Kevin Hackie v. Colonel William J. Bryant, in His Capacity as Director of the Arkansas State Police

2019 Ark. 228
CourtSupreme Court of Arkansas
DecidedJune 20, 2019
StatusPublished

This text of 2019 Ark. 228 (Kevin Hackie v. Colonel William J. Bryant, in His Capacity as Director of the Arkansas State Police) is published on Counsel Stack Legal Research, covering Supreme Court of Arkansas primary law. Counsel Stack provides free access to over 12 million legal documents including statutes, case law, regulations, and constitutions.

Bluebook
Kevin Hackie v. Colonel William J. Bryant, in His Capacity as Director of the Arkansas State Police, 2019 Ark. 228 (Ark. 2019).

Opinion

Cite as 2019 Ark. 228 SUPREME COURT OF ARKANSAS No.: CV-18-623

Opinion Delivered: June 20, 2019

KEVIN HACKIE APPEAL FROM THE PULASKI APPELLANT COUNTY CIRCUIT COURT, SIXTH DIVISION V. [NO. 60CV-17-7559 ]

COLONEL WILLIAM J. BRYANT, IN HONORABLE TIMOTHY DAVIS FOX HIS CAPACITY AS DIRECTOR OF THE JUDGE ARKANSAS STATE POLICE APPELLEE REVERSED AND REMANDED ON DIRECT APPEAL; CROSS-APPEAL DISMISSED AS MOOT.

ROBIN F. WYNNE, Associate Justice Kevin Hackie appeals from an order of the Pulaski County Circuit Court dismissing

his petition for judicial review of an administrative decision by Colonel William J. Bryant,

in his capacity as the director of the Arkansas State Police, on the basis that the petition is

barred by the state’s sovereign immunity from suit. Col. Bryant cross-appeals from a

portion of the order voiding his administrative decision. We reverse the order in its

entirety and remand on direct appeal. The cross-appeal is dismissed as moot.

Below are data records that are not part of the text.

theorem State.enterLevel_steward (s : State) (k level : Nat) (t : TrapInfo) (resume : DWord) :
    (s.enterLevel k level t resume).steward k = (s.steward k).setRegs level
      (TrapRegs.onEntry ((s.steward k).regs level) ((s.inst k).th 0).level t resume) := by
  obtain ⟨ds, entered⟩ := s.enterLevel_eq k level t resume
  rw [entered]
  exact State.steward_setSteward_self _ _ _

theorem State.enterLevel_mem (s : State) (k level : Nat) (t : TrapInfo) (resume : DWord) : (s.enterLevel k level t resume).mem = s.mem := by
  obtain ⟨ds, entered⟩ := s.enterLevel_eq k level t resume
  rw [entered]
  rfl

theorem State.enterLevel_th {s : State} {k : Nat} {i : Inst} {th : Thread} (hi : s.inst? k = some i) (ht : i.th? 0 = some th)
    (level : Nat) (t : TrapInfo) (resume : DWord) : ((s.enterLevel k level t resume).inst k).th 0 =
      { th with pc := ((s.steward k).regs level).vec + 8, level := level } := by
  obtain ⟨ds, entered⟩ := s.enterLevel_eq k level t resume
  have kept : (({ s with dies := ds } : State).setSteward k ((s.steward k).setRegs level
    (TrapRegs.onEntry ((s.steward k).regs level) ((s.inst k).th 0).level t resume))).inst? k = some i := hi
  rw [entered, State.modTh, State.inst_modInst_of _ kept, Inst.th_modTh_of _ ht]

theorem State.stewardTrapAt_enters {s : State} {k level : Nat} (ie : ((s.steward k).regs level).ie = true) (t : TrapInfo) (resume : DWord) :
    s.stewardTrapAt k level t resume = s.enterLevel k level t resume := if_pos ie

/-- Settles O32: with IE set the trap is the entry alone, and the two double traps are the branches with IE clear. -/
theorem stewardEntry : Obligations.StewardEntry := by
  unfold Obligations.StewardEntry
  refine ⟨fun s k t resume i th hi ht level hl ie => ?enters, fun s k t resume clear => ⟨fun ie => ?monitor, fun clear2 => ?halts⟩⟩
  case enters =>
    have old : ((s.inst k).th 0).level = th.level := by rw [State.inst_of_inst? hi, Inst.th, ← Inst.th?, ht]; rfl
    rw [State.stewardTrapAt_enters ie]
    simp only [State.enterLevel_steward, Steward.regs_setRegs_self, Steward.regs_setRegs_other _ hl, State.enterLevel_mem,
      State.enterLevel_th hi ht, TrapRegs.onEntry, old, and_self, and_true, true_and]
    split <;> rfl
  case monitor =>
    rw [State.stewardTrapAt_enters ie, State.stewardTrapAt]
    simp only [clear, ie, Bool.false_eq_true, if_false, if_true]
  case halts =>
    rw [State.stewardTrapAt]
    simp only [clear, clear2, Bool.false_eq_true, if_false, if_true, and_self]

end Sys2Proof.Machine
end

section
/-! PROOFS. SCALL, MCALL and ERET (R301, R302, R306, R307). -/
namespace Sys2Proof.Machine

/-- Settles O33: with a run on a steward core neither of the checks of ERET ends it. -/
theorem exceptionReturn : Obligations.ExceptionReturn := by
  unfold Obligations.ExceptionReturn
  intro s is c h nonempty steward l r
  rw [exec_eret, execEret]
  exact transfer_of h ((if_neg (mt List.isEmpty_iff.1 nonempty)).trans (if_neg (by simp [steward])))

/-- Threads of one home warp are one group. -/
theorem byHw_of_forall_eq {i : Inst} {h : Nat} {ls : List LaneT} (nonempty : ls ≠ []) (one : ∀ l ∈ ls, i.hwOf l.tid = h) :
    byHw i ls = [(h, ls)] := by
  have names : (ls.map fun l => i.hwOf l.tid).eraseDups = [h] :=
    eraseDups_of_forall_eq (by simpa using nonempty) (by simpa using one)
  have all : (ls.filter fun l => i.hwOf l.tid == h) = ls := List.filter_eq_self.2 (by simpa using one)
  simp only [byHw, names, List.insertionSort_cons, List.insertionSort_nil, List.orderedInsert_nil, List.map_cons, List.map_nil, all]

section
variable {s : State} {is : Issue} {c : Ctl} (nonempty : s.runs is c ≠ [])
include nonempty

/-- SCALL of one code in one home warp parks its threads with one record (R306). -/
theorem execScall_single {b : BSrc} {k h : Nat} (issued : Issues s is (.scall c b) c []) (stage : (s.inst is.iid).kind = .stage)
    (code : ∀ r ∈ s.runs is c, (s.srcB is r .b32 b).toNat % 256 = k) (home : ∀ r ∈ s.runs is c, (s.inst is.iid).hwOf r.t.tid = h) :
    execScall c b s = .next (((s.leaveIssue is.iid ((s.runs is c).map (·.t.tid))).toSupervisor is.iid h
      ((s.runs is c).map (·.t.tid)) 1 k ⟨k, 0, 0, is.follow, is.hdrAt, laneMask ((s.runs is c).map (·.t)), is.idx, 0x3C1, false⟩
      false).settleAt is c) := by
  have codes : (((s.runs is c).map fun r => ((s.srcB is r .b32 b).toNat % 256, r.t)).map (·.1)).eraseDups = [k] :=
    eraseDups_of_forall_eq (by simpa using nonempty) (by simpa using code)
  have all : (((s.runs is c).map fun r => ((s.srcB is r .b32 b).toNat % 256, r.t)).filter fun p => p.1 == k).map (·.2) =
      (s.runs is c).map (·.t) := by
    rw [List.filter_eq_self.2 (by simpa using code), List.map_map]
    rfl
  have group : byHw (s.inst is.iid) ((s.runs is c).map (·.t)) = [(h, (s.runs is c).map (·.t))] :=
    byHw_of_forall_eq (by simpa using nonempty) (by simpa using home)
  refine transfer_of issued ((if_neg (mt List.isEmpty_iff.1 nonempty)).trans ((if_neg (by simp [stage])).trans ?_))
  simp only [codes, List.insertionSort_cons, List.insertionSort_nil, List.orderedInsert_nil, List.foldl_cons, List.foldl_nil, all, group]
  rw [List.map_map]
  rfl

/-- MCALL of an allocated function in one home warp parks its threads for the monitor (R307). -/
theorem execMcall_stage {fn : BitVec 8} {h : Nat} (issued : Issues s is (.mcall c fn) c []) (stage : (s.inst is.iid).kind = .stage)
    (allocated : fn.toNat < 8) (home : ∀ r ∈ s.runs is c, (s.inst is.iid).hwOf r.t.tid = h) :
    execMcall c fn s = .next (((s.leaveIssue is.iid ((s.runs is c).map (·.t.tid))).newSub is.iid h
        ((s.runs is c).map (·.t.tid)) [] is.follow is.hdrAt 0 (.monitor fn.toNat)).2.settleAt is c) := by
  have group : byHw (s.inst is.iid) ((s.runs is c).map (·.t)) = [(h, (s.runs is c).map (·.t))] :=
    byHw_of_forall_eq (by simpa using nonempty) (by simpa using home)
  refine transfer_of issued ((if_neg (mt List.isEmpty_iff.1 nonempty)).trans ?_)
  simp only [stage, Nat.not_le.2 allocated, if_false, group, List.foldl_cons, List.foldl_nil, List.map_map]
  rfl

/-- MCALL of a steward's thread at S enters M (R307). -/
theorem execMcall_supervisor {fn : BitVec 8} (issued : Issues s is (.mcall c fn) c []) (steward : (s.inst is.iid).kind = .steward)
    (level : ((s.inst is.iid).th 0).level = 1) :
    execMcall c fn s = .next (((s.leaveIssue is.iid [0]).stewardTrapAt is.iid 2 ⟨4, fn.toNat, 0⟩ is.follow).settleAt is c) := by
  refine transfer_of issued ((if_neg (mt List.isEmpty_iff.1 nonempty)).trans ?_)
  simp only [steward, level]
  rfl

/-- MCALL of a thread at M answers 2 (R307). -/
theorem execMcall_monitor {fn : BitVec 8} (issued : Issues s is (.mcall c fn) c []) (kind : (s.inst is.iid).kind ≠ .stage)
    (level : ((s.inst is.iid).th 0).level = 2) :
    execMcall c fn s = .next ((s.asyncWrites is.iid [(.v 0 0, 2)]).settleAt is c) := by
  refine transfer_of issued ((if_neg (mt List.isEmpty_iff.1 nonempty)).trans ?_)
  cases k : (s.inst is.iid).kind with
  | stage => exact absurd k kind
  | steward => simp only [level, if_true]; rfl
  | walker => simp only [level, if_true]; rfl

end

/-- Settles O31: SCALL, and MCALL from each of the three levels. -/
theorem callsForService : Obligations.CallsForService := by
  unfold Obligations.CallsForService
  exact ⟨fun s is c b k h issued nonempty stage code home => execScall_single nonempty issued stage code home,
    fun s is c fn h issued nonempty => ⟨execMcall_stage nonempty issued, execMcall_supervisor nonempty issued,
      execMcall_monitor nonempty issued⟩⟩

end Sys2Proof.Machine
end

section
/-! PROOFS. The state after power-on (R276, R298). -/
namespace Sys2Proof.Machine

/-- A table that lists a function's values lists them at the keys given, and nothing else. -/
theorem find?_tabulate {β : Type} (f : Nat → β) (ks : List Nat) (a : Nat) :
    find? (ks.map fun k => (k, f k)) a = if a ∈ ks then some (f a) else none := by
  induction ks with
  | nil => rfl
  | cons k ks ih =>
    by_cases h : a = k
    · simp [find?, h]
    · simp [find?, h, ih]

/-- After power-on the stewards' instances are listed, and no others. -/
theorem State.reset_inst? (k : Nat) : State.reset.inst? k = if k < 64 then some (stewardInst k) else none := by
  rw [State.inst?, State.reset, find?_tabulate]
  simp only [List.mem_range]

/-- Settles O6: the tables are empty but that of the instances. -/
theorem resetState : Obligations.ResetState := by
  unfold Obligations.ResetState
  refine ⟨rfl, rfl, rfl, rfl, fun _ => rfl, fun _ => rfl, rfl, rfl, rfl, fun _ => ⟨rfl, rfl⟩, fun d n hd hn => ?stewards, fun k i hi => ?only⟩
  case stewards =>
    have listed : stewardId d n < 64 := by rw [stewardId]; omega
    have number : stewardId d n % 8 = n := by rw [stewardId]; omega
    refine ⟨stewardInst (stewardId d n), by rw [State.reset_inst?, if_pos listed], rfl, ?_⟩
    show (if stewardId d n % 8 = 0 then 2 else 1) = _
    rw [number]
  case only =>
    rw [State.reset_inst?] at hi
    split at hi
    case isTrue listed => exact ⟨by rw [← Option.some.inj hi]; rfl, listed⟩
    case isFalse => cases hi

end Sys2Proof.Machine
end

section
/-! PROOFS. Boot, the management port and the power of the module (R291, R294, R295, R298 to R300). -/
namespace Sys2Proof.Machine

/-- The measurement of an image extends the chain of the images before it (R294). -/
def measured (chain : List Byte) (img : BootImage) : List Byte := shake256 64 (chain ++ img.meas)

/-- A boot whose images all verify measures them in order. -/
theorem bootChain_of_ok {imgs : List BootImage} (ok : ∀ i ∈ imgs, i.sigOk = true) (s : State) :
    bootChain s imgs = (true, { s with monitor := { s.monitor with chain := imgs.foldl measured s.monitor.chain } }) := by
  induction imgs generalizing s with
  | nil => rfl
  | cons img imgs ih =>
    obtain ⟨first, rest⟩ := List.forall_mem_cons.1 ok
    rw [bootChain, if_pos first, ih rest]
    rfl

/-- A boot with an image that does not verify ends there. -/
theorem bootChain_of_bad {imgs : List BootImage} (bad : ∃ i ∈ imgs, i.sigOk = false) (s : State) :
    ∃ t, bootChain s imgs = (false, t) ∧ t.booted = s.booted := by
  induction imgs generalizing s with
  | nil =>
    obtain ⟨i, listed, -⟩ := bad
    cases listed
  | cons img imgs ih =>
    cases first : img.sigOk with
    | false => exact ⟨s, if_neg (by simp [first]), rfl⟩
    | true =>
      have later : ∃ i ∈ imgs, i.sigOk = false := by
        obtain ⟨i, listed, unsigned⟩ := bad
        rcases List.mem_cons.1 listed with rfl | listed
        · rw [first] at unsigned
          cases unsigned
        · exact ⟨i, listed, unsigned⟩
      obtain ⟨t, ends, same⟩ := ih later (s.extend img)
      exact ⟨t, (if_pos first).trans ends, same⟩

/-- A reading where only the keys with a property are kept. -/
theorem find?_filterKeys {β : Type} (p : Nat → Bool) (m : SMap β) (a : Nat) :
    find? (m.filter fun x => p x.1) a = if p a = true then find? m a else none := by
  induction m with
  | nil => simp [find?]
  | cons x m ih =>
    obtain ⟨k, v⟩ := x
    by_cases h : a = k
    · subst h
      cases kept : p a with
      | true => simp [kept, find?]
      | false => simpa [kept] using ih
    · cases kept : p k with
      | true => simp [kept, find?, h, ih]
      | false => simp [kept, find?, h, ih]

section
variable {s : State} {imgs : List BootImage}

/-- POWER_ON_BOOT starts where the module neither is up nor has halted, with the images of the three stages. -/
theorem powerOnBoot_starts_iff : ¬(s.booted || s.halted || decide (imgs.length < 3)) = true ↔
    (s.booted = false ∧ s.halted = false) ∧ 3 ≤ imgs.length := by
  simp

Hackie, who is a California resident, submitted an application to the Arkansas State

Police for a Class C – Combined Security and Investigations Company and Owner License

in order to become licensed as a private investigator in Arkansas. Col. Bryant, as director

of the Arkansas State Police, has the administrative duty of considering such applications for licensure. Ark. Code Ann. § 17-40-207(a)(3) (Repl. 2018). A background check

revealed that Hackie had been convicted in California of felony forgery in December 1996

and felon in possession of a firearm in November 1999. Hackie served his sentences and

received a certificate of rehabilitation from the State of California in 2007.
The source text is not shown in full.